Henry Miller’s family moved to 662 Driggs Avenue (between Fillmore Pl and Metropolitan Ave) in 1892, riding a wave of fellow German immigrants that had begun to relocate from Manhattan. The iconoclastic writer recalled his youth in the then-working-class neighborhood in books like Black Spring and Tropic of Capricorn (“It was the most enchanting street I have ever seen in all my life,” he wrote). The house still stands today, flanked on either side by disused lots.
Time-travel forward to the Williamsburg of today at Spoonbill & Sugartown, an independently owned book shop that reached either the zenith or the nadir of its cool, depending on who you talk to, when it was used as a location in an episode of HBO’s Girls. Whatever your feelings about Lena Dunham, there’s no denying the appeal of this spot, at the Mini Mall since 1999, which offers a mix of new, used and rare volumes. It’s also a great place to find art, architecture and design tomes, in addition to fiction, music writing and more, plus occasional events.
Famished? Grab your stack o’ lit and head to Radegast Hall & Biergarten, a vast Austro-Hungarian tavern that serves up the kind of sausages and suds that the Miller family might have downed more than a century ago. Try a bratwurst ($7.75) fresh off the grill, paired with a liter of Radeberger Zwickel ($13). Before you get back on the train, walk an extra block from the subway to Lorimer Street, where the fictional Nolan family’s tenement was situated in Betty Smith’s iconic coming-of-age novel, A Tree Grows in Brooklyn.
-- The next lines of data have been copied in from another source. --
theorem witness_SweepsEndWithTheirTables :
    (List.replicate 8 (some 300)).length = 8 ∧ (List.replicate 8 (some 300))[7]? = some (some 300) ∧
      Settled up ∧ up.takes .sl 0x3D [] ∧ up.charact.sweep = none ∧ swept.takes .sl 0x3D [] ∧
      (∃ w, swept.charact.sweep = some w ∧ w.outcome.get .d1 = some .learned ∧ w.current ≠ .d1) ∧
      swept.alloc.holds.sweep = true ∧ (frosted faultP).frost.stage = .clear ∧
      (frosted faultP).evaluateFrost.frost.stage ≠ .clear ∧ (frosted goodP).evaluateFrost.frost.stage = .clear ∧
      ((measuring .move 1000 0 faultP goodP).entry (.cone .supply)).quality = .fault ∧
      ((measuring .move 1000 0 goodP faultP).entry (.plenum .supply)).quality = .fault ∧
      ((measuring .move 1000 0 bareP goodP).entry (.cone .supply)).quality ≠ .fault ∧
      ((measuring .move 1000 0 goodP goodP).drive.fan.get .supply).state = .running ∧
      10 ≤ ((measuring .move 1000 0 goodP goodP).drive.fan.get .supply).stallTimer ∧
      (measuring .move 1000 0 goodP goodP).cfg.fans.restartLimit ≤
        ((measuring .move 1000 0 goodP goodP).drive.fan.get .supply).stallCount + 1 := by
  and_intros <;> first
    | decide | exact ⟨_, rfl, rfl, nofun⟩ | exact takes_idle (by decide) | exact settled (by decide)

theorem witness_FilterChangesRunToTheirEndOrTimeout :
    HoldsSound up ∧ up.takes .sl 0x48 [1] ∧ Settled up ∧ up.takes .sl 0x48 [2] ∧ 1 < (2 : Byte).toNat ∧
      HoldsSound changing ∧ Settled changing ∧ changing.takes .sl 0x48 [0] ∧ changing.filter.change.isSome = true ∧
      HoldsSound (withFrost { up.frost with stage := .defrost }) ∧
      Settled (withFrost { up.frost with stage := .defrost }) ∧ HoldsSound (sweeping aSweep) ∧
      Settled (sweeping aSweep) ∧ (sweeping aSweep).takes .sl 0x48 [0] ∧ (1 : Byte).toNat = sideCode .extract ∧
      up.filter.change = none ∧ up.alloc.holds.sweep = false ∧ up.frost.stage ≠ .defrost ∧ up.takes .sl 0x49 [2] ∧
      up.takes .sl 0x49 [1] ∧ changing.takes .sl 0x49 [0] ∧ (∀ n, changing.filter.change ≠ some (.supply, n)) ∧
      changing.takes .sl 0x49 [1] ∧ changing.filter.change = some (.extract, 1800) := by
  and_intros <;> first
    | decide | (intro n h; cases h) | exact takes_idle (by decide) | exact settled (by decide)
    | exact holdsSound (by decide)

/-- Dwelling air measured for the supply filter: 150 L/s, and a differential pressure as given. -/
def weighed (e : Entry) (r : FilterRec) : State :=
  let s := withEntry (.filterDp .supply) e
  let s := s.setSensors { s.sensors with entry := s.sensors.entry.set (.cone .supply) goodP }
  (s.setDrive { s.drive with fan := s.drive.fan.set .supply { Fan.afterReset true with
    state := .running, u := 500, q := some 150, qQuality := .good } }).setFilter { s.filter with
      recs := s.filter.recs.set .supply r, runningMinute := 1439 }

/-- A NEW record one reading short of its clean drop, and one that is loaded. -/
def newRec : FilterRec := ⟨.new, none, List.replicate 7 62, 0, 0, 0, [], none, 0⟩
def loadedRec : FilterRec := ⟨.due, some 62, List.replicate 8 213, 802, 200, 0, [640, 655, 668], some 19, 0⟩

theorem witness_FiltersAreReadWeighedAndForecast :
    ((weighed goodP newRec).entry (.filterDp .supply)).value = some (.num 144) ∧
      ((weighed goodP newRec).drive.fan.get .supply).q = some 150 ∧
      ((weighed goodP newRec).drive.fan.get .supply).qQuality = .good ∧
      ((weighed goodP newRec).entry (.cone .supply)).quality = .good ∧ up.cfg.frost.qRef ≤ 2 * 150 ∧
      (weighed goodP newRec).filter.change = none ∧ newRec.ring.length ≤ 8 ∧ 0 < up.cfg.filter.due ∧
      newRec.state = .new ∧ (newRec.ring ++ [144 * (150 * 150) / (150 * 150)]).length = 8 ∧
      ((weighed heldP newRec).entry (.filterDp .supply)).quality ≠ .good ∧
      (∃ t, exec .minuteEvent (weighed goodP loadedRec) = .next t) ∧ loadedRec.clean = some 62 ∧
      loadedRec.ring.length = 8 ∧ 803 = (loadedRec.ring.sum / 8 - 62) * 1000 / (250 - 62) ∧ newRec.clean = none ∧
      1440 ≤ (weighed goodP loadedRec).filter.runningMinute + 1 ∧ loadedRec.days.length ≤ 8 ∧
      ([5] : List Nat).length < 2 ∧ 2 ≤ loadedRec.days.length ∧ loadedRec.days.head? = some 640 ∧
      loadedRec.days.getLast? = some 668 ∧ 14 = (668 - 640) / (loadedRec.days.length - 1) ∧ 640 < 668 ∧ 0 < 14 ∧
      ([400, 400] : List Nat).head? = some 400 ∧ 400 ≤ 400 := by
  and_intros <;> first | decide | exact ⟨_, rfl⟩

/-- The overheat input GOOD and clear, with the latch set. -/
def overheated (contact : Bool) : State :=
  let s := withEntry .overheat ⟨some (.contact contact), .good, 0, none, some 0⟩
  s.setDrive { s.drive with preheat := { s.drive.preheat with latch := true } }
The last stop on your ride takes you to Greenpoint, the birthplace of Goodnight Moon author Margaret Wise Brown. WORD is the last literary outpost before the G crosses over into Queens. But it’s a hell of an end of the line: Within the 1,000-square-foot space, opened in 2007, you’ll find a lovingly selected assortment of fiction, food books, graphic novels and youth reads. This is the place to go if you’re jonesing for a recommendation: The whole store is basically a staff-picks wall, the shelves dotted with cards upon which the clerks have written up their favorite titles. WORD also hosts author readings and monthly book groups in the basement.